RE: Buffering when connecting streams

2022-01-18 Thread Alexis Sarda-Espinosa
Hi again everyone,

It’s been a while, so first of all happy new year :)

I was revisiting this discussion and started looking at the code. However, it 
seems that all of the overloads of ConnectedStreams#process expect a 
CoProcessFunction or the Keyed counterpart, so I don’t think I can inject a 
custom TwoInputStreamOperator.

After a quick glance at the joining documentation, I wonder if I could 
accomplish what I want with a window/interval join of streams. If so, I might 
be able to avoid using state in the join function, but if I can’t avoid it, is 
it possible to use managed state in a (Process)JoinFunction? The join needs 
keys, but I don’t know if the resulting stream counts as keyed from the state’s 
point of view.

Regards,
Alexis.

From: Piotr Nowojski 
Sent: Montag, 6. Dezember 2021 08:43
To: David Morávek 
Cc: Alexis Sarda-Espinosa ; 
user@flink.apache.org
Subject: Re: Buffering when connecting streams

Hi Alexis and David,

This actually can not happen.

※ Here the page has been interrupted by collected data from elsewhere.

-- ==== Sys2Proof/Proofs/Dictionary.lean ====
section
/-!
PROOFS. The dictionary agent (13 R390 to R406): what the management port does with a frame, the status and the answer of a read
and of a write, the segments of a transfer.
-/

namespace Sys2Proof.Machine

/-! ### Frames at the port (R390, R391, R393) -/

/-- READ_REQ, WRITE_REQ and DOMAIN_SEGMENT are frames at the management port. -/
theorem exec_mgmtFrame {f : MgmtFrame} {c : Instr} (hc : c ∈ [Instr.readReq f, .writeReq f, .domainSegment f]) (s : State) :
    exec c s = .next (s.mgmtFrame f) := by
  simp only [List.mem_cons, List.not_mem_nil, or_false] at hc
  obtain rfl | rfl | rfl := hc <;> rfl

/-- What the port accepts. -/
theorem State.acceptsFrame_iff (s : State) (f : MgmtFrame) :
    s.acceptsFrame f = true ↔
      (f.dst = s.boot.mgmtMac ∨ f.dst = broadcastMac) ∧ f.etherType = 0x88B5 ∧ f.tagged = false := by
  simp only [State.acceptsFrame, Bool.and_eq_true, Bool.or_eq_true, beq_iff_eq, Bool.not_eq_true', and_assoc]

section
variable {s : State} {f : MgmtFrame}

theorem State.mgmtFrame_unpowered (hoff : s.mgmtOn = false) : s.mgmtFrame f = s := by
  simp [State.mgmtFrame, hoff]

theorem State.mgmtFrame_foreign (hon : s.mgmtOn = true) (hforeign : s.acceptsFrame f = false) : s.mgmtFrame f = s.discardFrame := by
  simp [State.mgmtFrame, hon, hforeign]

theorem State.mgmtFrame_broadcast (hon : s.mgmtOn = true) (hdst : f.dst = broadcastMac) (htype : f.etherType = 0x88B5)
    (htag : f.tagged = false) : s.mgmtFrame f = s.broadcastFrame f := by
  have haccepts : s.acceptsFrame f = true := (s.acceptsFrame_iff f).2 ⟨.inr hdst, htype, htag⟩
  simp [State.mgmtFrame, hon, haccepts, hdst]

theorem State.mgmtFrame_own (hon : s.mgmtOn = true) (hdst : f.dst = s.boot.mgmtMac) (hone : f.dst ≠ broadcastMac)
    (htype : f.etherType = 0x88B5) (htag : f.tagged = false) : s.mgmtFrame f = s.request1 f := by
  have haccepts : s.acceptsFrame f = true := (s.acceptsFrame_iff f).2 ⟨.inl hdst, htype, htag⟩
  simp only [State.mgmtFrame, hon, haccepts, Bool.not_true, Bool.false_eq_true, if_false]
  exact if_neg hone

/-- A request that was answered gets the stored response. -/
theorem State.request1_retry {r : MgmtFrame} (hretry : s.retryOf f = some r) : s.request1 f = s.resend r := by
  simp only [State.request1, hretry]

/-- A READ_REQ that the module hears is read. -/
theorem State.Hears.mgmtFrame_read (h : s.Hears f) (hservice : f.service = 1) : s.mgmtFrame f = s.read f := by
  obtain ⟨hon, hdst, hone, htype, htag, hnew⟩ := h
  rw [State.mgmtFrame_own hon hdst hone htype htag]
  simp [State.request1, hnew, hservice, knownService]

/-- A WRITE_REQ that it hears is written. -/
theorem State.Hears.mgmtFrame_write (h : s.Hears f) (hservice : f.service = 3) : s.mgmtFrame f = s.write f := by
  obtain ⟨hon, hdst, hone, htype, htag, hnew⟩ := h
  rw [State.mgmtFrame_own hon hdst hone htype htag]
  simp [State.request1, hnew, hservice, knownService]

end

/-- What the management port does with a frame that it does not serve. -/
theorem managementFrames : Claim.ManagementFrames := by
  intro s f c hc
  rw [exec_mgmtFrame hc]
  refine ⟨fun hoff => ?_, fun hon hforeign => ?_, fun r hon htype htag hdst hone hretry => ?_⟩
  · rw [State.mgmtFrame_unpowered hoff]
  · have hrefused : s.acceptsFrame f = false := by
      rw [Bool.eq_false_iff, Ne, State.acceptsFrame_iff]
      rintro ⟨hdst, htype, htag⟩
      obtain hother | htagged | ⟨hown, hall⟩ := hforeign
      · exact hother htype
      · exact absurd (htagged.symm.trans htag) (by decide)
      · exact hdst.elim hown hall
    rw [State.mgmtFrame_foreign hon hrefused]
    rfl
  · rw [State.mgmtFrame_own hon hdst hone htype htag, State.request1_retry hretry]
    rfl

/-! ### The lowest code that applies (R398) -/

/-- A code that does not apply is passed over. -/
theorem lowest_cons_false (n : Nat) (cs : List (Bool × Nat)) : lowest ((false, n) :: cs) = lowest cs := rfl

/-- The first code that applies is the answer, where none after it is lower. -/
theorem lowest_cons_true {n : Nat} {cs : List (Bool × Nat)} (h : (cs.map (·.2)).all (n ≤ ·) = true) :
    lowest ((true, n) :: cs) = n := by
  have hmin : (((true, n) :: cs).filter (·.1) |>.map (·.2)).min? = some n := by
    refine List.min?_eq_some_iff.2 ⟨by simp, fun m hm => ?_⟩
    obtain ⟨c, hc, rfl⟩ := List.mem_map.1 hm
    obtain rfl | hc := List.mem_cons.1 (List.mem_filter.1 hc).1
    · exact Nat.le_refl n
    · exact of_decide_eq_true (List.all_eq_true.1 h c.2 (List.mem_map_of_mem hc))
  rw [lowest, hmin, Option.getD_some]

/-! ### Entries of the catalogue (R395 to R397) -/

/-- An index outside the catalogue has no entry. -/
theorem entryOf_eq_none_of_index {i : Nat} (h : highestSub i = none) (k : Nat) : entryOf i k = none := by
  simp only [entryOf, h]

/-- Neither has a subindex beyond the highest one. -/
theorem entryOf_eq_none_of_sub {i k n : Nat} (h : highestSub i = some n) (hk : n < k) : entryOf i k = none := by
  simp only [entryOf, h, Nat.ne_of_gt (Nat.zero_lt_of_lt hk), Nat.not_le.2 hk, if_false]

/-- The index of an entry is in the catalogue. -/
theorem highestSub_isSome_of_entryOf {i k : Nat} {e : Ty × Access} (h : entryOf i k = some e) : (highestSub i).isSome = true := by
  cases hi : highestSub i with
  | none => rw [entryOf_eq_none_of_index hi] at h; cases h
  | some n => rfl

/-! ### Reads (R392, R398, R399) -/

section
variable (s : State) {f : MgmtFrame}

theorem State.readStatus_badHeader (hbad : badHeader f = true) : s.readStatus f = Abort.badFrame := by
  rw [State.readStatus, hbad]
  exact lowest_cons_true rfl

theorem State.readStatus_noEntry (hgood : badHeader f = false) (hindex : highestSub f.index.toNat = none) :
    s.readStatus f = Abort.noEntry := by
  simp only [State.readStatus, hgood, hindex, Option.isNone_none, lowest_cons_false]
  exact lowest_cons_true rfl

theorem State.readStatus_noSub {n : Nat} (hgood : badHeader f = false) (hindex : highestSub f.index.toNat = some n)
    (hsub : n < f.sub.toNat) : s.readStatus f = Abort.noSub := by
  simp only [State.readStatus, hgood, hindex, entryOf_eq_none_of_sub hindex hsub, Option.isNone_some, Option.isSome_some,
    Option.isNone_none, Bool.and_self, lowest_cons_false]
  exact lowest_cons_true rfl

end

/-- A measurement outside the model draws a free value and no more. -/
theorem State.noteRead_eq (s : State) (i k : Nat) : ∃ n, s.noteRead i k = { s with dp := { s.dp with free := n } } := by
  unfold State.noteRead
  split
  · exact ⟨_, rfl⟩
  · exact ⟨s.dp.free, rfl⟩

/-- A read is its answer, but for the free values drawn. -/
theorem State.read_eq (s : State) (f : MgmtFrame) :
    ∃ n, s.read f = { s.answer f (s.readStatus f) (if s.readStatus f = 0 then s.readData f else []) with
      dp := { (s.answer f (s.readStatus f) (if s.readStatus f = 0 then s.readData f else [])).dp with free := n } } := by
  unfold State.read
  dsimp only
  split
  · exact State.noteRead_eq _ _ _
  · exact ⟨s.dp.free, rfl⟩

/-- A broadcast read of an entry in 0x1000 to 0x10FF waits for its turn. -/
theorem State.broadcastFrame_read {s : State} {f : MgmtFrame} (hservice : f.service = 1) (hlow : 0x1000 ≤ f.index.toNat)
    (hhigh : f.index.toNat ≤ 0x10FF) (hentry : (entryOf f.index.toNat f.sub.toNat).isSome = true) :
    s.broadcastFrame f = { s with dic := { s.dic with broadcast := s.dic.broadcast ++ [f] } } := by
  simp [State.broadcastFrame, State.broadcastRead, hservice, hlow, hhigh, hentry]

section
variable {s : State} {f : MgmtFrame} {fs : List MgmtFrame} (hon : s.mgmtOn = true) (hdue : s.dic.broadcast = f :: fs)
include hon hdue

/-- The first read that waits is answered. -/
theorem exec_broadcastReadRsp_new (hnew : s.retryOf f = none) :
    exec .broadcastReadRsp s = .next (({ s with dic := { s.dic with broadcast := fs } } : State).read f) := by
  have hkept : ({ s with dic := { s.dic with broadcast := fs } } : State).retryOf f = none := hnew
  show execBroadcastReadRsp s = _
  simp only [execBroadcastReadRsp, hdue, hon, hkept, if_true]

/-- One that was answered before gets the stored response. -/
theorem exec_broadcastReadRsp_retry {r : MgmtFrame} (hretry : s.retryOf f = some r) :
    exec .broadcastReadRsp s = .next (({ s with dic := { s.dic with broadcast := fs } } : State).resend r) := by
  have hkept : ({ s with dic := { s.dic with broadcast := fs } } : State).retryOf f = some r := hretry
  show execBroadcastReadRsp s = _
  simp only [execBroadcastReadRsp, hdue, hon, hkept, if_true]

end

/-- What a read comes to, heard at once or broadcast. -/
theorem dictionaryReads : Claim.DictionaryReads := by
  refine ⟨fun s f hears hservice => ?_, fun s f hbad => s.readStatus_badHeader hbad,
    fun s f hgood hindex => s.readStatus_noEntry hgood hindex, fun s f n hgood hindex hsub => s.readStatus_noSub hgood hindex hsub,
    fun s f hon hdst htype htag hservice hlow hhigh hentry => ?_, fun s f fs hon hdue => ?_⟩
  · obtain ⟨n, hread⟩ := s.read_eq f
    rw [exec_mgmtFrame (f := f) (by simp), hears.mgmtFrame_read hservice, hread]
    exact ⟨_, rfl, rfl, rfl, rfl, rfl, rfl, rfl⟩
  · rw [exec_mgmtFrame (f := f) (by simp), State.mgmtFrame_broadcast hon hdst htype htag,
      State.broadcastFrame_read hservice hlow hhigh hentry]
  · exact ⟨exec_broadcastReadRsp_new hon hdue, fun r hretry => exec_broadcastReadRsp_retry hon hdue hretry⟩

/-- Settles O55, by the cases of a frame at the port, and of a read by its status and its answer. -/
theorem dictionaryRequests : Obligations.DictionaryRequests := ⟨managementFrames, dictionaryReads⟩

/-! ### Writers (R403) -/

/-- The writer that wrote last writes again. -/
@[simp] theorem State.wrote_lastWriter (s : State) : s.wrote s.dic.lastWriter = s := if_pos rfl

/-- Another writer becomes the last one and counts. -/
theorem State.wrote_other {s : State} {src : BitVec 48} (h : src ≠ s.dic.lastWriter) :
    (s.wrote src).dic.lastWriter = src ∧ (s.wrote src).dic.writerChanges = s.dic.writerChanges + 1 := by
  simp only [State.wrote, if_neg h]
  constructor <;> (repeat' split) <;> rfl

/-! ### Writes of an entry (R398, R399) -/

section
variable {s : State} {f : MgmtFrame}
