-- ==== Sys2Proof/Proofs/MemoryOperations.lean ====
section
/-!
PROOFS. FENCE, STORE_PTE, LAND and EXPORT (08 R239 to R244; 07 R201, R213, R218).
-/

namespace Sys2Proof.Machine

/-! ### FENCE (R239, R241) -/

/-- The pin window is shut by a pin that lies half the range behind. -/
theorem State.windowShut_iff (s : State) : s.windowShut = true ↔ ∃ p ∈ s.ops, 0x8000 ≤ (s.dp.txGen + 1 - p.pin).toNat := by
  simp only [State.windowShut, List.any_eq_true, decide_eq_true_eq]

section
variable {s : State} {id : Nat} {o : Op} {i : Inst} (h : s.Running id 0 0x0801 o i)
include h

theorem exec_fence_open (hopen : s.windowShut = false) : exec (.fence id) s = .next
    ((({ s with dp := { s.dp with txGen := s.dp.txGen + 1, root := s.dp.rootWritten } }).bump Evt.fences 1).finish id 0 0 0) := by
  show execFence id s = _
  simp only [execFence, h.work, hopen, Bool.false_eq_true, if_false]

theorem exec_fence_shut (hshut : s.windowShut = true) (hfirst : o.num Lab.waited = 0) : exec (.fence id) s = .next
    ((s.bump Evt.fenceWindowWait 1).updOp id fun o => { o with nums := tput o.nums Lab.waited 1 }) := by
  show execFence id s = _
  simp only [execFence, h.work, hshut, hfirst, if_true, Nat.zero_ne_one, if_false]

end

theorem fenceAdvancesTheGeneration : Claim.FenceAdvancesTheGeneration := by
  intro s id o i h
  refine ⟨fun hpins => ?_, fun hpin hfirst => ?_⟩
  · have hopen : s.windowShut = false := by
      rw [← Bool.not_eq_true, State.windowShut_iff]
      rintro ⟨p, hp, hfar⟩
      have := hpins p hp
      omega
    refine ⟨_, exec_fence_open h hopen, State.finish_ended_of rfl rfl _ _ _ _, ?_, ?_, ?_, fun k hk => ?_, ?_⟩
    · rw [State.finish_eq, State.bump_eq]
    · rw [State.finish_eq, State.bump_eq]
    · exact (State.count_bump ..).trans (if_pos rfl)
    · exact State.count_bump_other _ 1 hk
    · rw [State.finish_eq, State.bump_eq]
  · refine ⟨_, exec_fence_shut h ((State.windowShut_iff s).mpr hpin) hfirst, ?_, ?_⟩
    · rw [State.updOp_dp, State.bump_eq]
    · exact (State.count_bump ..).trans (if_pos rfl)

/-! ### Requests to host memory (16 R462) -/

theorem State.hostGo_goes {s : State} (h : s.mayIssue = true) : s.hostGo = .goes := by
  simp only [State.mayIssue, Bool.and_eq_true, Bool.not_eq_true'] at h
  obtain ⟨⟨hd0, hmaster⟩, hup⟩ := h
  simp [State.hostGo, hd0, hmaster, hup]

theorem State.hostGo_refused {s : State} (hd0 : s.pci.d3hot = false) (hmaster : s.pci.busMaster = false) : s.hostGo = .refused := by
  simp [State.hostGo, hd0, hmaster]

theorem State.postFor_post {s : State} {o : Op} (h : o.orphan = false) (addr : Nat) (bytes : List Byte) :
    s.postFor o addr bytes = s.post addr bytes := by
  rw [State.postFor, h]
  rfl

/-! ### STORE_PTE (R243) -/

section
variable {s : State} {id : Nat} {o : Op} {i : Inst} (h : s.Running id 0 0x0802 o i)
include h

theorem exec_storePte_held (hheld : s.pteHeld o = true) : exec (.storePte id) s = .next s := by
  show execStorePte id s = _
  simp only [execStorePte, h.work, hheld, if_true]

theorem exec_storePte_stores {d : Data} (hfirst : s.pteHeld o = false)
    (hrun : s.run (storePteWork (s.envOf o) o.acc o.desc) = some (.ok (), d)) :
    exec (.storePte id) s = .next (({ s with dp := d } : State).finish id 0 0 0) := by
  show execStorePte id s = _
  simp only [execStorePte, h.work, hfirst, Bool.false_eq_true, if_false, State.perform_ok hrun]

end

/-! ### LAND (07 R213) -/

theorem exec_land_data {s : State} {id n : Nat} {o : Op} {i : Inst} {d : Data} {bytes : List Byte} (h : s.Running id 0 0x0901 o i)
    (hissue : s.mayIssue = true) (hrun : s.run (landWork (s.envOf o) o.acc o bytes) = some (.ok n, d)) :
    exec (.land id (.data bytes)) s = .next ((({ s with dp := d } : State).bump Evt.landedLines n).finish id 0 0 0) := by
  show execLand id (.data bytes) s = _
  simp only [execLand, h.work, State.hostGo_goes hissue, hrun]

/-! ### EXPORT (07 R201, R205) -/

/-- The writes of an image's sections change what goes out alone. -/
theorem foldl_postFor {o : Op} (horphan : o.orphan = false) (host : Nat) (ss : List Section) (s : State) :
    ∃ out, ss.foldl (fun s x => if x.got.bytes.isEmpty then s else s.postFor o (host + x.off) (x.got.bytes.take x.len)) s
      = { s with out := out } := by
  induction ss generalizing s with
  | nil => exact ⟨s.out, rfl⟩
  | cons x ss ih =>
    rw [List.foldl_cons]
    split
    · exact ih s
    · obtain ⟨out, hout⟩ := ih (s.post (host + x.off) (x.got.bytes.take x.len))
      exact ⟨out, by rw [State.postFor_post horphan, hout]; rfl⟩

/-- Sections that met no fault. -/
theorem findSome_fault_none {ss : List Section} (h : ∀ x ∈ ss, x.got.fault = none) : (ss.findSome? fun x => x.got.fault) = none :=
  List.findSome?_eq_none_iff.mpr h

section
variable {s : State} {id : Nat} {o : Op} {i : Inst} (h : s.Running id 0 0x0902 o i)
include h

/-- An EXPORT whose sections are all read counts their lines and posts its header last. -/
theorem exec_exportShard_writes {d : Data} {ss : List Section} {per : Nat} (hissue : s.mayIssue = true) (horphan : o.orphan = false)
    (hrun : s.run (exportSections (s.envOf o) o.acc o) = some (.ok (ss, per), d)) (hgood : ∀ x ∈ ss, x.got.fault = none) :
    ∃ out lines poisoned, exec (.exportShard id) s = .next
      ((((({ s with dp := d, out := out } : State).bump Evt.exportedLines lines).bump Evt.exportPoison poisoned).post
        (field o.desc 16 8) (exportHeader 1 o.desc per ss)).finish id 0 0 0) := by
  obtain ⟨out, hout⟩ := foldl_postFor horphan (field o.desc 16 8) ss { s with dp := d }
  refine ⟨out, (ss.map (·.got.lines)).sum, (ss.map (·.got.poisoned)).sum, ?_⟩
  show execExportShard id s = _
  simp only [execExportShard, h.work, State.hostGo_goes hissue, hrun, findSome_fault_none hgood, State.postFor_post horphan]
  simp only [State.postFor_post horphan] at hout
  rw [hout]

theorem exec_exportShard_refused (hd0 : s.pci.d3hot = false) (hmaster : s.pci.busMaster = false) :
    exec (.exportShard id) s = .next ((s.countFault o.desc).finish id 0 Code.hostAbort 0) := by
  show execExportShard id s = _
  simp only [execExportShard, h.work, State.hostGo_refused hd0 hmaster]

end

theorem memoryOperationsComplete : Claim.MemoryOperationsComplete := by
  intro s id o i d
  refine ⟨fun h => exec_storePte_held h, fun h hfirst hrun => ?_, fun bytes n h hissue hrun => ?_,
    fun ss per h hissue horphan hrun hgood => ?_, fun h hd0 hmaster => ?_⟩
  · exact ⟨_, exec_storePte_stores h hfirst hrun, State.finish_ended_of rfl rfl _ _ _ _, rfl, rfl⟩
  · refine ⟨_, exec_land_data h hissue hrun, State.finish_ended_of rfl rfl _ _ _ _, Data.bump_cells .., ?_, ?_⟩
    · exact (State.count_bump ..).trans (if_pos rfl)
    · rw [State.finish_eq, State.bump_eq]
  · obtain ⟨out, lines, poisoned, hexec⟩ := exec_exportShard_writes h hissue horphan hrun hgood
    exact ⟨_, hexec, State.finish_ended_of rfl rfl _ _ _ _, (Data.bump_cells ..).trans (Data.bump_cells ..), rfl, rfl⟩
  · refine ⟨_, exec_exportShard_refused h hd0 hmaster, State.finish_ended_of ?_ ?_ _ _ _ _, ?_, ?_⟩
    all_goals rw [State.countFault_eq]
    · rfl
    · rfl

/-- Settles O27: each operation by the branch that its run takes, and what the end of an instance leaves. -/
theorem memoryOperations : Obligations.MemoryOperations := ⟨fenceAdvancesTheGeneration, memoryOperationsComplete⟩

end Sys2Proof.Machine
end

There are mechanisms in the code to make sure 
none of the input is starved IF there is some data to be read.

The only time when input can be blocked is during the alignment phase of 
aligned checkpoints under back pressure. If there was a back pressure in your 
job it could have easily happened that checkpoint barriers would flow through 
the job graph to the CoProcessKeyedCoProcessFunction on one of the paths much 
quicker then the other, causing this faster path to be blocked until the other 
side catched up. But that would happen only during the alignment phase of the 
checkpoint, so without a backpressure for a very short period of time.

Piotrek

czw., 2 gru 2021 o 18:23 David Morávek 
mailto:d...@apache.org>> napisał(a):
I think this could happen, but I have a very limited knowledge about how the 
input gates work internally. @Piotr could definitely provide some more insight 
here.

D.

On Thu, Dec 2, 2021 at 5:54 PM Alexis Sarda-Espinosa 
mailto:alexis.sarda-espin...@microfocus.com>>
 wrote:
I do have some logic with timers today, but it’s indeed not ideal. I guess I’ll 
have a look at TwoInputStreamOperator, but I do have related questions. You 
mentioned a sample scenario of "processing backlog" where windows fire very 
quickly; could it happen that, in such a situation, the framework calls the 
operator’s processElement1 continuously (even for several minutes) before 
calling processElement2 a single time? How does the framework decide when to 
switch the stream processing when the streams are connected?

Regards,
Alexis.

From: David Morávek mailto:d...@apache.org>>
Sent: Donnerstag, 2. Dezember 2021 17:18
To: Alexis Sarda-Espinosa 
mailto:alexis.sarda-espin...@microfocus.com>>
Cc: user@flink.apache.org<mailto:user@flink.apache.org>
Subject: Re: Buffering when connecting streams

Even with the TwoInputStreamOperator you can not "halt" the processing. You 
need to buffer these elements for example in the ListState for later 
processing. At the time the watermark of the second stream arrives, you can 
process all buffered elements that satisfy the condition.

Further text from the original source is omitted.